Kelly shook his head, clenched his fists, and released. “I hate bullies. I hate them, Patrick, and this is who I’ve got to be now. And I can’t.”

“You were …” Patrick tried to stop himself from going along with it, but he couldn’t help it. “You were never really a bully.”

“Yeah?” Kelly scoffed, disgusted. “Then what was I?”

“You …just were, I guess.”

“I tried so hard today. To be whatever that was, to keep from …” Kelly looked at Patrick with beseeching eyes. “This is really happening, Patrick…. I know you don’t believe me. I can hardly believe it myself. Maybe I’m still back there in that institution, maybe none of this is real. But I don’t think so. In fact, I don’t even know what to think. I don’t know what I’m doing here, how this is even possible….” Kelly paused, nodding with enough momentum to get his body rocking. Psyching himself into a decision. “But now I have to know. I have to figure this out, Patrick.”

“Because something bad is going to happen?” Patrick said.
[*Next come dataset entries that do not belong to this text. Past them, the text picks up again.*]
/-- TX_OVERCURRENT_RETRY: every 1,000 ms a lane that was shut is tried; `clear` says that the fault has gone (R61, R62). -/
def execTxOvercurrentRetry (p : PortIx) (lane : Fin 2) (clear : Bool) (s : State) : Out :=
  match (s.px p).overCurrent.find? fun l => l.1 == lane.val with
  | none => fin s
  | some l =>
    if s.now < l.2 + ms 1000 then fin s
    else
      let rest := (s.px p).overCurrent.filter fun l => l.1 != lane.val
      if clear then
        fin ((s.set (if lane.val = 0 then .PEN_LANE_DN0 else .PEN_LANE_DN1) p 0).modPort p fun x => { x with overCurrent := rest })
      else fin (s.modPort p fun x => { x with overCurrent := (lane.val, s.now) :: rest })

/-- Single-lane upstream is announced for the current SEQ + 2 when a receive lane is lost in dual-lane operation; a change announced before takes effect
first (R84, notes/assumptions/92.md). -/
def State.announceLoss (s : State) (p : Nat) : State :=
  let m := s.get .PEN_STATUS_LMODE p
  let l0 := s.get .PEN_LANE_UP0 p == 6
  if m % 2 = 1 ∨ (s.px p).modeNext.isSome ∨ !(l0 || s.get .PEN_LANE_UP1 p == 6) then s
  else s.announceMode p (m % 4 / 2 * 2 + m / 8 * 8 + 1 + b2n l0 * 4) ((s.px p).seq + 1)

/-- LANE_LOSS: a receive lane loses block lock (R61, R84). -/
def execLaneLoss (p : PortIx) (lane : Fin 2) (s : State) : Out :=
  if !s.portUp p then fin s
  else
    let s1 := s.modPort p fun x => { x with tryAt := s.now, heldAt := none }
    fin (((s1.set (if lane.val = 0 then .PEN_LANE_UP0 else .PEN_LANE_UP1) p 6).pairFault p).announceLoss p)

/-- LANE_REJOIN_ATTEMPT: 1,000 ms after the lane was dropped or last tried, the device tries to lock the dropped receive lane; `lock` says whether it gains
block lock (R86). A lane that holds lock is not tried again. -/
def execLaneRejoinAttempt (p : PortIx) (lock : Bool) (s : State) : Out :=
  let x := s.px p
  if !s.portUp p || s.get .PEN_STATUS_LMODE p % 2 == 0 || x.heldAt.isSome || decide (s.now < x.tryAt + ms 1000) then fin s
  else fin (s.modPort p fun y => { y with tryAt := s.now, heldAt := if lock then some s.now else none })

/-- The lane that was tried has held block lock for 100 ms (R86). -/
def State.laneHeldLong (s : State) (p : Nat) : Bool := match (s.px p).heldAt with
  | some t => decide (t + ms 100 ≤ s.now)
  | none => false

/-- LANE_REJOIN: the dropped receive lane has held lock for 100 ms and rejoins at an announced ACT_SEQ (R86); while another lane mode is announced it
stays out. -/
def execLaneRejoin (p : PortIx) (s : State) : Out :=
  let m := s.get .PEN_STATUS_LMODE p
  if !s.portUp p || m % 2 = 0 || (s.px p).modeNext.isSome || !s.laneHeldLong p then fin s
  else
    let s1 := (s.set (if m / 4 % 2 = 1 then .PEN_LANE_UP0 else .PEN_LANE_UP1) p 0).modPort p fun x => { x with heldAt := none }
    fin (s1.announceMode p (m % 4 / 2 * 2 + m / 8 * 8) ((s.px p).seq + 1))

/-- The granted bursts of a direction fit its capacity (R67, R69). -/
def State.dirFits (s : State) (p : Nat) (down : Bool) : Bool :=
  let rate := (s.px p).rate
  let t := rateUs rate
  let lane1 := s.single p down
  let dir := (s.bursts p).filter fun e => bmapDown e.2 == down
  let used := dir.foldl (fun a e => a + burstLen down (bmapSingle e.2) t) 0
  let base := if down then 1 + (if s.single p false && !s.single p true then 128 else 64) else 65
  let n4 := (dir.filter fun e => !bmapSingle e.2).length
  decide (n4 ≤ burstCap rate down false lane1) && decide (dir.length - n4 ≤ burstCap rate down true lane1) &&
  decide (base + used + 16 * t ≤ frameWords rate lane1)

/-- Withdraw the most recently granted bursts of a direction until the rest fit; their mechanisms wait behind those that wait already, in the order of
their withdrawal (R70, R85). -/
def State.withdrawBursts (s : State) (p : Nat) (down : Bool) : Nat → State
  | 0 => s
  | k + 1 =>
    if s.dirFits p down then s
    else
      match ((s.px p).burstOrder.filter fun b => bmapValid (s.bmapView p b) && bmapDown (s.bmapView p b) == down).getLast? with
      | none => s
      | some b =>
        let w := s.bmapView p b
        let s1 := (s.wr .PEN_BMAP p b 0).set2 .PEN_DROP_BURST p (bmapDrop w) 0
        let s2 := s1.modPort p fun x =>
          { x with burstOrder := x.burstOrder.erase b, mapNext := { x.mapNext with bmap := x.mapNext.bmap.filter fun e => e.1 != b },
                   mapNow := x.mapNow.map fun m => (m.1, { m.2 with bmap := m.2.bmap.filter fun e => e.1 != b }),
                   waits := x.waits ++ [{ drop := bmapDrop w, down := down, single := bmapSingle w }] }
        s2.withdrawBursts p down k

/-- Bursts that lie outside the frame now, or on the actuator region, move into free words (R68, R85). One that finds none is withdrawn and waits. -/
def State.replaceBursts (s : State) (p : Nat) (down : Bool) : State :=
  let t := rateUs (s.px p).rate
  s.forEach ((s.bursts p).filter fun e => bmapDown e.2 == down) fun u e =>
    let len := burstLen down (bmapSingle e.2) t
    let v := u.wr .PEN_BMAP p e.1 0
    if v.burstFree p down (bmapStart e.2) len then u
    else match v.burstStart p down len 3200 (if down then 1 else 65) with
      | none => (v.set2 .PEN_DROP_BURST p (bmapDrop e.2) 0).modPort p fun x =>
          { x with burstOrder := x.burstOrder.erase e.1,
                   waits := x.waits ++ [{ drop := bmapDrop e.2, down := down, single := bmapSingle e.2 }] }
      | some w => u.wr .PEN_BMAP p e.1 (bmapWord down (bmapSingle e.2) (bmapDrop e.2) w)

/-- Bursts fit what the frame offers now: those that no longer fit are withdrawn, the rest move into it, waiting ones take new room (R70, R85). -/
def State.refitBursts (s : State) (p : Nat) : State :=
  let s1 := ((s.withdrawBursts p false 16).replaceBursts p false).withdrawBursts p true 16
  ((s1.replaceBursts p true).serveWaits p false 16).serveWaits p true 16

/-- The announced lane mode takes effect in the next frame, with LOOP_NS to be measured again (R78, R84, R85). -/
def State.switchMode (s : State) (p m : Nat) : State :=
  let old := s.get .PEN_STATUS_LMODE p
  let s1 := ((s.set .PEN_STATUS_LMODE p m).set .PEN_STATUS_PSTATE p (if m % 4 = 0 then 6 else 7)).raise .PEN_EVENT_DEGRADED p
  let s2 := (s1.logEntry { cls := 4, code := 3, sev := 1, unit := p, detail0 := m, detail1 := old }).modPort p fun x =>
    { x with modeNext := none, remeasure := true }
  s2.refitBursts p

/-- LANE_MODE_SWITCH: at its ACT_SEQ the announced lane mode takes effect; LOOP_NS and ACT_OFS are measured again, here or, where the frame has begun in
the new mode without a measurement, now (R78, R84, R85). Then a lane lost meanwhile and a waiting map change are announced. -/
def execLaneModeSwitch (p : PortIx) (loopNs : Nat) (s : State) : Out :=
  let x := s.px p
  let s1 := match x.modeNext with
    | some (m, a) => if a = x.seq then s.switchMode p m else s
    | none => s
  if !(s1.px p).remeasure then fin s1
  else
    let s2 := ((s1.setLoop p loopNs).modPort p fun y => { y with remeasure := false }).refitBursts p
    fin ((s2.announceLoss p).announceMap p)

/-! ### Frames and headers (R65, R66, R71, R81, R84) -/

/-- The frame period in 1/17 ns of device time (R65). -/
def framePeriod (rate : Nat) : Nat := 17000 * rateUs rate

/-- The latest tick of a port at or before device time: n x period + PHASE x period / 17, in 1/17 ns (R65). -/
def State.tickNow (s : State) (p : Nat) : Option Nat :=
  let per := framePeriod (s.px p).rate
  let ofs := (s.px p).phase * (per / 17)
  if 17 * s.now < ofs then none else some ((17 * s.now - ofs) / per * per + ofs)

/-- Blocks per lane that the frame with a SEQ spans (R65). -/
def frameBlocks (rate seq : Nat) : Nat :=
  if rate = 2 then (if seq % 4 = 3 then 782 else 781) else if rate = 1 then (if seq % 2 = 1 then 1563 else 1562) else 3125

/-- The downstream header of the frame with SEQ of the port that starts at its latest tick (spec/03 "Downstream frame header"). -/
def State.downHeader (s : State) (p : Nat) : List Nat :=
  let x := s.px p
  let m := s.get .PEN_STATUS_LMODE p
  let act := match x.modeNext with
    | some (_, a) => a
    | none => match x.mapNow with | some (a, _) => a | none => 0
  let next := match x.modeNext with | some (k, _) => k | none => m
  let ep := if x.mapNow.isSome then (x.epoch + 1) % 16 else x.epoch
  let l := [0xF0 + x.rate * 2 ^ 8 + x.seq * 2 ^ 12 + m * 2 ^ 24 + x.epoch * 2 ^ 28, (s.tickNow p).getD 0 / 17 % 2 ^ 32,
            act + next * 2 ^ 12 + ep * 2 ^ 16 + s.get .PEN_TIMING_ACT_OFS p * 2 ^ 20]
  l ++ [crc32c (dwBytes l)]

/-- The announced map is in use and MAP_EPOCH takes its value; a change that waited is announced (R71). -/
def State.useMap (s : State) (p : Nat) (m : MapChange) : State :=
  let s1 := s.forEach m.smap fun t e => t.wr .PEN_SMAP p e.1 e.2
  let s2 := s1.forEach m.bmap fun t e => t.wr .PEN_BMAP p e.1 e.2
  (s2.modPort p fun x => { x with mapNow := none, epoch := (x.epoch + 1) % 16 }).announceMap p

/-- What was announced for the frame that now starts takes effect: the lane mode, and the map (R71, R84). -/
def State.takeAnnounced (s : State) (p : Nat) : State :=
  let q := (s.px p).seq
  let s1 := match (s.px p).modeNext with
    | some (m, a) => if a = q then s.switchMode p m else s
    | none => s
  match (s1.px p).mapNow with
  | some (a, m) => if a = q then s1.useMap p m else s1
  | none => s1

/-- RATE and PHASE written are in force when no drop of the port is servo-active (R66). -/
def State.takeRate (s : State) (p : Nat) : State :=
  if (s.positions p).isEmpty then s.modPort p fun x => { x with rate := s.get .PEN_CFG_RATE p, phase := s.get .PEN_CFG_PHASE p } else s

/-- A frame of the port is due: its latest tick lies after the tick of its last frame (R65). -/
def State.frameDue (s : State) (p : Nat) : Bool :=
  match s.tickNow p, (s.px p).tickAt with
  | none, _ => false
  | some _, none => true
  | some t, some l => decide (l < t)

/-- UPSTREAM_HEADER: a header with a good CRC keeps lock and may carry a lane request and a drop change (R81, R84); sync header errors seen since the last
one are counted. A request outside its window gives SEQ_ERR; one within it is discarded while another lane mode is announced, for the partner to send
again (R84, notes/assumptions/92.md). -/
def execUpstreamHeader (p : PortIx) (h : UpHeader) (s : State) : Out :=
  if !s.portUp p then fin s
  else if !h.crcOk then fin (s.bumpBy .PEN_CNT_BLK_COUNT p h.syncErrs)
  else
    let s1 := ((s.bumpBy .PEN_CNT_BLK_COUNT p h.syncErrs).set .PEN_STATUS_LOCK p 1).modPort p fun x =>
      { x with sinceHeader := 0, upSeq := h.seq % 4096, lostAt := none }
    let s2 := if h.dropChg then s1.raise .PEN_EVENT_DROP_CHG p else s1
    let m := s.get .PEN_STATUS_LMODE p
    let want := m % 2 + m / 4 % 2 * 4 + h.reqLmode / 2 % 2 * 2 + h.reqLmode / 8 % 2 * 8
    let ahead := (h.actSeq + 4096 - h.seq % 4096) % 4096
    if want = m then fin s2
    else if ahead < 2 ∨ 8 < ahead then fin (s2.raise .PEN_EVENT_SEQ_ERR p)
    else if (s.px p).modeNext.isSome then fin s2
    else fin (s2.announceMode p want h.actSeq)

/-- MAP_EPOCH_CHANGE: the frame whose SEQ is ACT_SEQ is next, and the new map is in use (R71). -/
def execMapEpochChange (p : PortIx) (s : State) : Out :=
  match (s.px p).mapNow with
  | none => fin s
  | some (a, m) => if a = (s.px p).seq then fin (s.useMap p m) else fin s

/-! ### Servo slots (R74, R76, R80, "Telemetry items") -/

/-- A telemetry item arrives. -/
def State.telemetry (s : State) (n idx v : Nat) : State :=
  let old := tabGet (s.dx n).tlm idx 0
  let s1 := s.modDrop n fun d => { d with tlm := tabPut d.tlm idx v 0 }
  if idx = 0 then s1.set .MECH_BTEMP_TEMP n v
  else if idx = 1 ∨ idx = 2 then s1.reportPower n idx v
  else if idx = 7 ∧ old ≠ v then s1.logEntry { cls := 3, code := 4, sev := 0, mn := n, detail0 := v, detail1 := old }
  else s1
“Do you at least believe me about that?”

Patrick didn’t answer. Not because he didn’t believe. He did, in fact, feel that Kelly was very right about this. Even worse, he was certain this wasn’t just some prediction with fair odds in its favor. This was more than neutral pessimism, because there was always something horrible looking to sink its teeth into any life unfortunate enough to wander too close.
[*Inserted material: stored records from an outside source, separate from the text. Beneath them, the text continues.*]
-- ==== Sys2Proof/Machine/Moraine.lean ====
section
/-! DEFINITION. The LLR queue, the decoder pool, the outer code and sector retry: the commands of spec/09_codes_and_moraine.md R256 to R270. -/

namespace Sys2Proof.Machine

/-! ### The LLR queue -/

/-- The codeword with this number. -/
def State.cw (s : State) (id : Nat) : Option Codeword := s.chan.cws.find? fun w => w.id == id

def State.modCw (s : State) (id : Nat) (f : Codeword → Codeword) : State :=
  s.modChan fun c => { c with cws := c.cws.map fun w => if w.id = id then f w else w }

/-- A codeword in an SRAM slot: staged, or on a decoder. -/
def inSlot (w : Codeword) : Bool := match w.place with
  | .staged => true
  | .decoding _ => true
  | _ => false

/-- SRAM slots held, of 300, and parked states, of 32. -/
def State.slotsHeld (s : State) : Nat := (s.chan.cws.filter inSlot).length
def State.parkedCount (s : State) : Nat := (s.chan.cws.filter fun w => w.place == .parked).length

/-- The earliest of some codewords by READY time. -/
def earliest (l : List Codeword) : Option Codeword :=
  l.foldl (fun a w => match a with
    | none => some w
    | some x => if w.time < x.time then some w else some x) none

/-- A codeword goes into a slot: it waits for a decoder from now. -/
def State.stageCw (s : State) (id : Nat) : State := s.modCw id fun w => { w with place := .staged, urgent := false, waitFrom := s.now }

/-- LLR_MOVE: the oldest READY codeword takes a free slot (R256). -/
def execLlrMove (s : State) : Out :=
  match (if s.slotsHeld < 300 then earliest (s.chan.cws.filter fun w => w.place == .ready) else none) with
  | none => fin s
  | some w => fin (s.stageCw w.id)

/-- The priority of a lane (MOR_LPRIO). -/
def State.lanePrio (s : State) (f : Nat) : Nat := bitsOf (s.rd .MOR_LPRIO (f / 8)) (4 * (f % 8)) 4

/-- The codeword on decoder d. -/
def State.onDecoder (s : State) (d : Nat) : Option Codeword := s.chan.cws.find? fun w => w.place == .decoding d

/-- The victim of R263 for an urgent codeword: a decoder in DECODE whose codeword ranks no higher and was parked fewer than PARK_MAX times,
the one with the most iterations, the lowest on a tie. -/
def State.victim (s : State) (prio : Nat) : Option Nat :=
  let ok := (List.range 32).filter fun d => s.get .MOR_DEC_DSTATE d == 2 && match s.onDecoder d with
    | some w => decide (s.lanePrio w.lane ≤ prio) && decide (w.parks < s.get .MOR_GCFG_PARK_MAX)
    | none => false
  ok.foldl (fun a d => match a with
    | none => some d
    | some x => if s.get .MOR_DEC_ITER x < s.get .MOR_DEC_ITER d then some d else some x) none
Something bad was going to happen, something with far-reaching consequences.

Patrick believed it, but he didn’t want to. He didn’t want to break from what he knew to be true and authentic. Didn’t want to waltz into the void with Kelly McDermott, and he couldn’t bring himself to answer.

“Because if you
do
believe me,” Kelly told him, “then you need to help me. Whether or not you believe that the Kelly McDermott sitting here is not the Kelly you once knew.”

“Then I need you to listen to me,” Patrick insisted, standing up to face Kelly. “It doesn’t matter whether you came from twenty years in the future or five minutes from now. Nobody likes who they are, you understand?”

“I like who I am just fine.”

“Well, you’re a teenager now,” Patrick informed him. “And the only thing that matters is who you’re supposed to be. I want to figure out what’s going on as much as you, but
until we do …
You need to stick to script. Keep it as loose as you like, but you have a responsibility to the present.”

“Meaning?”

“At the very least, you have to play in that game tonight.” Patrick leaned close. “And you have to win.”

Kelly stared up at him with a blank expression.

For a moment, Patrick thought his lecture had turned him catatonic.

He was about to wave a hand in front of his eyes, contemplated a crack across the face, when Kelly finally spoke: “Jenna can’t know.”

Patrick stiffened. “Can’t know what?”

“Jenna does not get involved in this,” Kelly ordered.

“You can’t just keep Jenna out of this.”

“When it comes to this, I can do a whole lot of whatever I please,” Kelly said. “You want me to march in rank and file, fine. But if something bad is going to happen, if I’m so determined to wreak havoc on the present, as you’ve so kindly pointed out—”

“Kelly—”


If
that is the case, I don’t want Jenna to end up hurt or
dead
!”

“Oh!” Patrick raised his arms high. “And I guess it’s all right if that’s how
I
end up.”

“Something tells me that we just might deserve it, Patrick.”

Patrick lowered his arms, slowly.

From behind him, he could hear the sound of the flag whipping briskly in a sudden, unexpected gust of wind.